Referring now to FIG. 4, it will be seen that an arcuate peripheral edge of the latching element 23 consti'tutes a ratchet and is formed with a pair of angularly spaced teeth 41 and 43 adapted to be engaged by a blocking-type pawl member 44. The pawl 44 is fulcrumed to pivot on a fixed horizontal shaft 45 extending between the base plates 31 and 32 and is formed with a projecting tooth 46 extending toward the latching element and engageable sequentially with the teeth 41 and 43 as the latching element is rotated clockwise. The pawl is urged into engagement with the ratchet by contractile spring 47 (FIG. 7) stretched between and anchored to the pawl and the latching element. When the pawl engages the ratchet tooth 41, the latching element 23 is held in its secondary or safety latched position (not shown) and, when the pawl engages the tooth 43, the latching element is held in its fully latched position (FIG. 4). Counterclockwise tuming (FIG. 4) of the pawl 44 about the shaft 45 releases the pawl tooth 46 from the latching element 23 and enables the latter to turn counterclockwise from the latched position shown in FIG. 4 to the unlatched position shown in FIG. 7 to release the striker 24 and permit opening of the door 21. The contractile spring 47 continuously urges the latching element toward the unlatched position so that the latching element automatically turns to such position upon release of the pawl.

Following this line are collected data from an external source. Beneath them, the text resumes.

/-! ## setReg -/

@[simp] theorem State.setReg_cfg (s : State) (r : RegNum) (v : Word) : (s.setReg r v).cfg = s.cfg := rfl
@[simp] theorem State.setReg_x (s : State) (r : RegNum) (v : Word) : (s.setReg r v).x = s.x.set r v := rfl
@[simp] theorem State.setReg_pc (s : State) (r : RegNum) (v : Word) : (s.setReg r v).pc = s.pc := rfl
@[simp] theorem State.setReg_zf (s : State) (r : RegNum) (v : Word) : (s.setReg r v).zf = s.zf := rfl
@[simp] theorem State.setReg_nf (s : State) (r : RegNum) (v : Word) : (s.setReg r v).nf = s.nf := rfl
@[simp] theorem State.setReg_bf (s : State) (r : RegNum) (v : Word) : (s.setReg r v).bf = s.bf := rfl
@[simp] theorem State.setReg_pfx (s : State) (r : RegNum) (v : Word) : (s.setReg r v).pfx = s.pfx := rfl
@[simp] theorem State.setReg_pending (s : State) (r : RegNum) (v : Word) : (s.setReg r v).pending = s.pending := rfl
@[simp] theorem State.setReg_ds (s : State) (r : RegNum) (v : Word) : (s.setReg r v).ds = s.ds := rfl
@[simp] theorem State.setReg_ss (s : State) (r : RegNum) (v : Word) : (s.setReg r v).ss = s.ss := rfl
@[simp] theorem State.setReg_imem (s : State) (r : RegNum) (v : Word) : (s.setReg r v).imem = s.imem := rfl
@[simp] theorem State.setReg_dmem (s : State) (r : RegNum) (v : Word) : (s.setReg r v).dmem = s.dmem := rfl
@[simp] theorem State.setReg_deviceStores (s : State) (r : RegNum) (v : Word) : (s.setReg r v).deviceStores = s.deviceStores := rfl
@[simp] theorem State.setReg_envReads (s : State) (r : RegNum) (v : Word) : (s.setReg r v).envReads = s.envReads := rfl

/-! ## retire -/

@[simp] theorem State.retire_cfg (s : State) : s.retire.cfg = s.cfg := rfl
@[simp] theorem State.retire_x (s : State) : s.retire.x = s.x := rfl
@[simp] theorem State.retire_pc (s : State) : s.retire.pc = s.pcNext := rfl
@[simp] theorem State.retire_zf (s : State) : s.retire.zf = s.zf := rfl
@[simp] theorem State.retire_nf (s : State) : s.retire.nf = s.nf := rfl
@[simp] theorem State.retire_bf (s : State) : s.retire.bf = s.bf := rfl
@[simp] theorem State.retire_pfx (s : State) : s.retire.pfx = none := rfl
@[simp] theorem State.retire_pending (s : State) : s.retire.pending = s.pending := rfl
@[simp] theorem State.retire_ds (s : State) : s.retire.ds = s.ds := rfl
@[simp] theorem State.retire_ss (s : State) : s.retire.ss = s.ss := rfl
@[simp] theorem State.retire_imem (s : State) : s.retire.imem = s.imem := rfl
@[simp] theorem State.retire_dmem (s : State) : s.retire.dmem = s.dmem := rfl
@[simp] theorem State.retire_deviceStores (s : State) : s.retire.deviceStores = s.deviceStores := rfl
@[simp] theorem State.retire_envReads (s : State) : s.retire.envReads = s.envReads := rfl

/-! ## goTo -/

@[simp] theorem State.goTo_cfg (s : State) (t : Word) : (s.goTo t).cfg = s.cfg := rfl
@[simp] theorem State.goTo_x (s : State) (t : Word) : (s.goTo t).x = s.x := rfl
@[simp] theorem State.goTo_pc (s : State) (t : Word) : (s.goTo t).pc = t := rfl
@[simp] theorem State.goTo_zf (s : State) (t : Word) : (s.goTo t).zf = s.zf := rfl
@[simp] theorem State.goTo_nf (s : State) (t : Word) : (s.goTo t).nf = s.nf := rfl
@[simp] theorem State.goTo_bf (s : State) (t : Word) : (s.goTo t).bf = s.bf := rfl
@[simp] theorem State.goTo_pfx (s : State) (t : Word) : (s.goTo t).pfx = none := rfl
@[simp] theorem State.goTo_pending (s : State) (t : Word) : (s.goTo t).pending = s.pending := rfl
@[simp] theorem State.goTo_ds (s : State) (t : Word) : (s.goTo t).ds = s.ds := rfl
@[simp] theorem State.goTo_ss (s : State) (t : Word) : (s.goTo t).ss = s.ss := rfl
@[simp] theorem State.goTo_imem (s : State) (t : Word) : (s.goTo t).imem = s.imem := rfl
@[simp] theorem State.goTo_dmem (s : State) (t : Word) : (s.goTo t).dmem = s.dmem := rfl
@[simp] theorem State.goTo_deviceStores (s : State) (t : Word) : (s.goTo t).deviceStores = s.deviceStores := rfl
@[simp] theorem State.goTo_envReads (s : State) (t : Word) : (s.goTo t).envReads = s.envReads := rfl

/-! ## latchPrefix -/

@[simp] theorem State.latchPrefix_cfg (s : State) (p : BitVec 12) : (s.latchPrefix p).cfg = s.cfg := rfl
@[simp] theorem State.latchPrefix_x (s : State) (p : BitVec 12) : (s.latchPrefix p).x = s.x := rfl
@[simp] theorem State.latchPrefix_pc (s : State) (p : BitVec 12) : (s.latchPrefix p).pc = s.pcNext := rfl
@[simp] theorem State.latchPrefix_zf (s : State) (p : BitVec 12) : (s.latchPrefix p).zf = s.zf := rfl
@[simp] theorem State.latchPrefix_nf (s : State) (p : BitVec 12) : (s.latchPrefix p).nf = s.nf := rfl
@[simp] theorem State.latchPrefix_bf (s : State) (p : BitVec 12) : (s.latchPrefix p).bf = s.bf := rfl
@[simp] theorem State.latchPrefix_pfx (s : State) (p : BitVec 12) : (s.latchPrefix p).pfx = some p := rfl
@[simp] theorem State.latchPrefix_pending (s : State) (p : BitVec 12) : (s.latchPrefix p).pending = s.pending := rfl
@[simp] theorem State.latchPrefix_ds (s : State) (p : BitVec 12) : (s.latchPrefix p).ds = s.ds := rfl
@[simp] theorem State.latchPrefix_ss (s : State) (p : BitVec 12) : (s.latchPrefix p).ss = s.ss := rfl
@[simp] theorem State.latchPrefix_imem (s : State) (p : BitVec 12) : (s.latchPrefix p).imem = s.imem := rfl
@[simp] theorem State.latchPrefix_dmem (s : State) (p : BitVec 12) : (s.latchPrefix p).dmem = s.dmem := rfl
@[simp] theorem State.latchPrefix_deviceStores (s : State) (p : BitVec 12) : (s.latchPrefix p).deviceStores = s.deviceStores := rfl
@[simp] theorem State.latchPrefix_envReads (s : State) (p : BitVec 12) : (s.latchPrefix p).envReads = s.envReads := rfl

/-! ## ramWrite -/

@[simp] theorem State.ramWrite_cfg (s : State) (a : Nat) (v : Word) : (s.ramWrite a v).cfg = s.cfg := rfl
@[simp] theorem State.ramWrite_x (s : State) (a : Nat) (v : Word) : (s.ramWrite a v).x = s.x := rfl
@[simp] theorem State.ramWrite_pc (s : State) (a : Nat) (v : Word) : (s.ramWrite a v).pc = s.pc := rfl
@[simp] theorem State.ramWrite_zf (s : State) (a : Nat) (v : Word) : (s.ramWrite a v).zf = s.zf := rfl
@[simp] theorem State.ramWrite_nf (s : State) (a : Nat) (v : Word) : (s.ramWrite a v).nf = s.nf := rfl
@[simp] theorem State.ramWrite_bf (s : State) (a : Nat) (v : Word) : (s.ramWrite a v).bf = s.bf := rfl
@[simp] theorem State.ramWrite_pfx (s : State) (a : Nat) (v : Word) : (s.ramWrite a v).pfx = s.pfx := rfl
@[simp] theorem State.ramWrite_pending (s : State) (a : Nat) (v : Word) : (s.ramWrite a v).pending = s.pending := rfl
@[simp] theorem State.ramWrite_ds (s : State) (a : Nat) (v : Word) : (s.ramWrite a v).ds = s.ds := rfl
@[simp] theorem State.ramWrite_ss (s : State) (a : Nat) (v : Word) : (s.ramWrite a v).ss = s.ss := rfl
@[simp] theorem State.ramWrite_imem (s : State) (a : Nat) (v : Word) : (s.ramWrite a v).imem = s.imem := rfl
@[simp] theorem State.ramWrite_dmem (s : State) (a : Nat) (v : Word) : (s.ramWrite a v).dmem = Memory.write s.dmem a v := rfl
@[simp] theorem State.ramWrite_deviceStores (s : State) (a : Nat) (v : Word) : (s.ramWrite a v).deviceStores = s.deviceStores := rfl
@[simp] theorem State.ramWrite_envReads (s : State) (a : Nat) (v : Word) : (s.ramWrite a v).envReads = s.envReads := rfl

To release the pawl 44 from the latching element 23 to unlatch the door 21, an actuator member or contactor lever 50 (FIGS. 4 and 13) is pivoted on the shaft 45 in side-by-side relation with the pawl and is adapted, when swung counterclockwise about the shaft from a normal position (FIG. 4) to an operated position (FIG. 7), to cause shifting of the pawl away from the latching element to release the latter for turning to its unlatched position under the urging of the spring 47. Counterclockwise swinging of the contactor 50 about the shaft 45 may be effected from the outside of the vehicle by lifting up on a manually operable outside release lever 51 (FIG. I) mounted on the outside of the door. Lifting of the release lever rocks a shaft 53 (FIGS. 1 and 2) in a clockwise direction as viewed in FIG. 1 and, by means of a crank 54 fast on the shaft and a link 55 connected between the crank and the contactor 50, causes counterclockwise swinging of the contactor to trip the pawl 44 and release the latching element 23. To return the contactor to its normal unoperated position, a torsion spring 56 (FIG. 4) surrounds the shaft 45 and is anchored at its ends to the flange 35 and to the contactor to swing the latter clockwise when the outside release lever 51 is manually released. Instead of being operated from the outside of the door by the lever 51, the contactor may be actuated by a push button or the like operably connected to the link 55.

The pawl 44 may be released from the latching element 23 from the inside of the vehicle by pushing downwardly on an inside remote release lever 57 (FIG. 2) mounted on the inside of the door 21. The remote lever is connected by a crank 59 and a link 60 to a lever 61 (FIGS. 2 and 11) which is pivoted on the flange 35. When the remote lever 57 is pivoted downwardly, the lever 61 is swung clockwise (FIG. 11) to cause a lug 63 on the lever to move beneath a finger 64 projecting from the inner end of the contactor 50, thus swinging the latter counterclockwise about the shaft 45.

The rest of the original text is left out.